FB UK is also holding a general meeting immediately after the Company's GM (the "FB UK GM") to pass a shareholders' resolution to, inter alia, make certain changes to its articles of association in order to effect the Restructuring. As all shareholders of the Company are also shareholders of FB UK, by virtue of the Units that they hold in the Company also comprising A Ordinary Shares in FB UK, Shareholders will receive, in addition to the Circular for the Company, a circular for FB UK including a notice of general meeting of FB UK.
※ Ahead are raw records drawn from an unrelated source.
-- ==== Sys2Proof/Word.lean ====
section
/-! DEFINITION. The widths of the BitCursor unit: a buffer element (00_scope R5, BYTE_W = 8), a command word
(30_encoding R61, CMD_W = 32) and the VALUE field of a response (30_encoding R68, RES_W = 64). -/

namespace Sys2Proof

/-- One element of the buffer (10_state R20). -/
abbrev Byte := BitVec 8

/-- One command word (30_encoding R61). -/
abbrev Word := BitVec 32

/-- The 64 bits of the response's VALUE field (30_encoding R68). -/
abbrev Value := BitVec 64

end Sys2Proof
end

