-- ==== Sys2Proof/Laws/State.lean ====
section
/-! SUPPORT. One lemma per field per update of the state and of the cursor, so that no later proof unfolds a record
update. -/

namespace Sys2Proof.Machine

section Cursor
variable (c : BitCursor) (p : Nat) (bytes : List Byte)

@[simp] theorem BitCursor.moveTo_buf : (c.moveTo p).buf = c.buf := rfl
@[simp] theorem BitCursor.moveTo_byo : (c.moveTo p).byo = p / 8 := rfl
@[simp] theorem BitCursor.moveTo_bio : (c.moveTo p).bio.val = p % 8 := rfl
@[simp] theorem BitCursor.over_buf : (BitCursor.over bytes).buf = bytes := rfl
@[simp] theorem BitCursor.over_byo : (BitCursor.over bytes).byo = 0 := rfl
@[simp] theorem BitCursor.over_bio : (BitCursor.over bytes).bio = 0 := rfl
@[simp] theorem BitCursor.extend_buf : (c.extend bytes).buf = c.buf ++ bytes := rfl
@[simp] theorem BitCursor.extend_byo : (c.extend bytes).byo = c.byo := rfl
@[simp] theorem BitCursor.extend_bio : (c.extend bytes).bio = c.bio := rfl
@[simp] theorem BitCursor.trimmed_buf : c.trimmed.buf = c.buf.drop c.byo := rfl
@[simp] theorem BitCursor.trimmed_byo : c.trimmed.byo = 0 := rfl
@[simp] theorem BitCursor.trimmed_bio : c.trimmed.bio = c.bio := rfl

end Cursor

section Answers
variable (s : State) (e : ErrorKind) (r : Result) (v : Value)

@[simp] theorem State.deliver_cur : (State.deliver e s).cur = s.cur := rfl
@[simp] theorem State.deliver_port : (State.deliver e s).port = s.port := rfl
@[simp] theorem State.deliver_resp :
    (State.deliver e s).resp = some { status := e.status, result := none, value := none } := rfl
@[simp] theorem State.deliver_cfg : (State.deliver e s).cfg = s.cfg := rfl
@[simp] theorem State.deliver_draws : (State.deliver e s).draws = s.draws := rfl
@[simp] theorem State.answerNone_cur : s.answerNone.cur = s.cur := rfl
@[simp] theorem State.answerNone_port : s.answerNone.port = s.port := rfl
@[simp] theorem State.answerNone_resp :
    s.answerNone.resp = some { status := .ok, result := none, value := none } := rfl
@[simp] theorem State.answerNone_cfg : s.answerNone.cfg = s.cfg := rfl
@[simp] theorem State.answerNone_draws : s.answerNone.draws = s.draws := rfl
@[simp] theorem State.answerExact_cur : (s.answerExact r v).cur = s.cur := rfl
@[simp] theorem State.answerExact_port : (s.answerExact r v).port = s.port := rfl
@[simp] theorem State.answerExact_resp :
    (s.answerExact r v).resp = some { status := .ok, result := some r, value := some v } := rfl
@[simp] theorem State.answerExact_cfg : (s.answerExact r v).cfg = s.cfg := rfl
@[simp] theorem State.answerExact_draws : (s.answerExact r v).draws = s.draws := rfl
@[simp] theorem State.answerFree_cur : (s.answerFree r).cur = s.cur := rfl
@[simp] theorem State.answerFree_port : (s.answerFree r).port = s.port := rfl
@[simp] theorem State.answerFree_resp :
    (s.answerFree r).resp =
      some { status := .ok, result := some r, value := some (Config.freeValue s.draws) } := rfl
@[simp] theorem State.answerFree_cfg : (s.answerFree r).cfg = s.cfg := rfl
@[simp] theorem State.answerFree_draws : (s.answerFree r).draws = s.draws + 1 := rfl
@[simp] theorem State.hold_cur : s.hold.cur = s.cur := rfl
@[simp] theorem State.hold_port : s.hold.port = s.port := rfl
@[simp] theorem State.hold_resp : s.hold.resp = none := rfl
@[simp] theorem State.hold_cfg : s.hold.cfg = s.cfg := rfl
@[simp] theorem State.hold_draws : s.hold.draws = s.draws := rfl
@[simp] theorem State.hardReset_cur : s.hardReset.cur = BitCursor.reset := rfl
@[simp] theorem State.hardReset_port : s.hardReset.port = s.port := rfl
@[simp] theorem State.hardReset_resp : s.hardReset.resp = none := rfl
@[simp] theorem State.hardReset_cfg : s.hardReset.cfg = s.cfg := rfl
@[simp] theorem State.hardReset_draws : s.hardReset.draws = s.draws := rfl

end Answers

/-- What a natural-number answer can be: shown exactly, or a free draw when it does not fit. -/
theorem State.answerNat_cases (n : Nat) (s : State) :
    (n < 2 ^ 64 ∧ s.answerNat n = s.answerExact (.nat n) (BitVec.ofNat 64 n)) ∨
      (2 ^ 64 ≤ n ∧ s.answerNat n = s.answerFree (.nat n)) := by
  unfold State.answerNat
  split
  · exact .inl ⟨‹_›, rfl⟩
  · exact .inr ⟨Nat.le_of_not_lt ‹_›, rfl⟩

/-- What a signed Exp-Golomb answer can be. -/
theorem State.answerSigned_cases (v : Nat) (s : State) :
    (v < 2 ^ 64 - 1 ∧
        s.answerSigned v = s.answerExact (.int (zigzag v)) (BitVec.ofInt 64 (zigzag v))) ∨
      (2 ^ 64 - 1 ≤ v ∧ s.answerSigned v = s.answerFree (.int (zigzag v))) := by
  unfold State.answerSigned
  split
  · exact .inl ⟨‹_›, rfl⟩
  · exact .inr ⟨Nat.le_of_not_lt ‹_›, rfl⟩

theorem State.answerNat_of_lt {n : Nat} (h : n < 2 ^ 64) (s : State) :
    s.answerNat n = s.answerExact (.nat n) (BitVec.ofNat 64 n) := if_pos h

/-- An answer touches the response and the counter of free values, nothing else. -/
theorem State.answerNat_frame (n : Nat) (s : State) :
    (s.answerNat n).cur = s.cur ∧ (s.answerNat n).port = s.port ∧ (s.answerNat n).cfg = s.cfg := by
  obtain ⟨-, h⟩ | ⟨-, h⟩ := State.answerNat_cases n s <;> rw [h] <;> exact ⟨rfl, rfl, rfl⟩

theorem State.answerSigned_frame (v : Nat) (s : State) :
    (s.answerSigned v).cur = s.cur ∧ (s.answerSigned v).port = s.port ∧
      (s.answerSigned v).cfg = s.cfg := by
  obtain ⟨-, h⟩ | ⟨-, h⟩ := State.answerSigned_cases v s <;> rw [h] <;> exact ⟨rfl, rfl, rfl⟩

/-- What the end of a command can be: the value answered over the cursor reached, or the error delivered over it. -/
theorem State.conclude_cases {α : Type} {s t : State} {r : Attempt α} {answer : α → State → State}
    (h : s.conclude r answer = .next t) :
    (∃ a c, r = .done a c ∧ t = answer a { s with cur := c }) ∨
      (∃ e c, r = .raised e c ∧ t = State.deliver e { s with cur := c }) := by
  unfold State.conclude at h
  cases r with
  | done a c => cases h; exact .inl ⟨a, c, rfl, rfl⟩
  | raised e c => cases h; exact .inr ⟨e, c, rfl, rfl⟩

end Sys2Proof.Machine
end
Subject to the passing of the resolutions being proposed at the AGM and the GM, it is expected that the existing listing of the Units will be cancelled immediately before 8.00 a.m. on 16 June 2017 and that readmission of the entire enlarged issued Ordinary Share capital of the Company will become effective and dealings will commence at 8.00 a.m. on 16 June 2017.
The following documents have been published and will be available on the Company's website www.flyingbrands.com and from the Company's registered address at P.O Box 264, Forum 4, Grenville Street, St Helier, Jersey, Channel Islands JE4 8TQ:
1. the Prospectus;
2. the Circular for the Company (including notice of the AGM and GM);
3. the Circular for FB UK (including notice of the FB UK GM);
4. the new articles proposed to be adopted by the Company;
5. the new articles proposed to be adopted by FB UK; and
6. the Company's audited accounts for the year ended 31 December 2016.
The Prospectus, the Circulars and the Company's audited accounts will be posted to shareholders on 23 May 2017. In addition, a copy of the Prospectus has also been submitted to the National Storage Mechanism and will shortly be available for inspection at http://www.morningstar.co.uk/uk/NSM.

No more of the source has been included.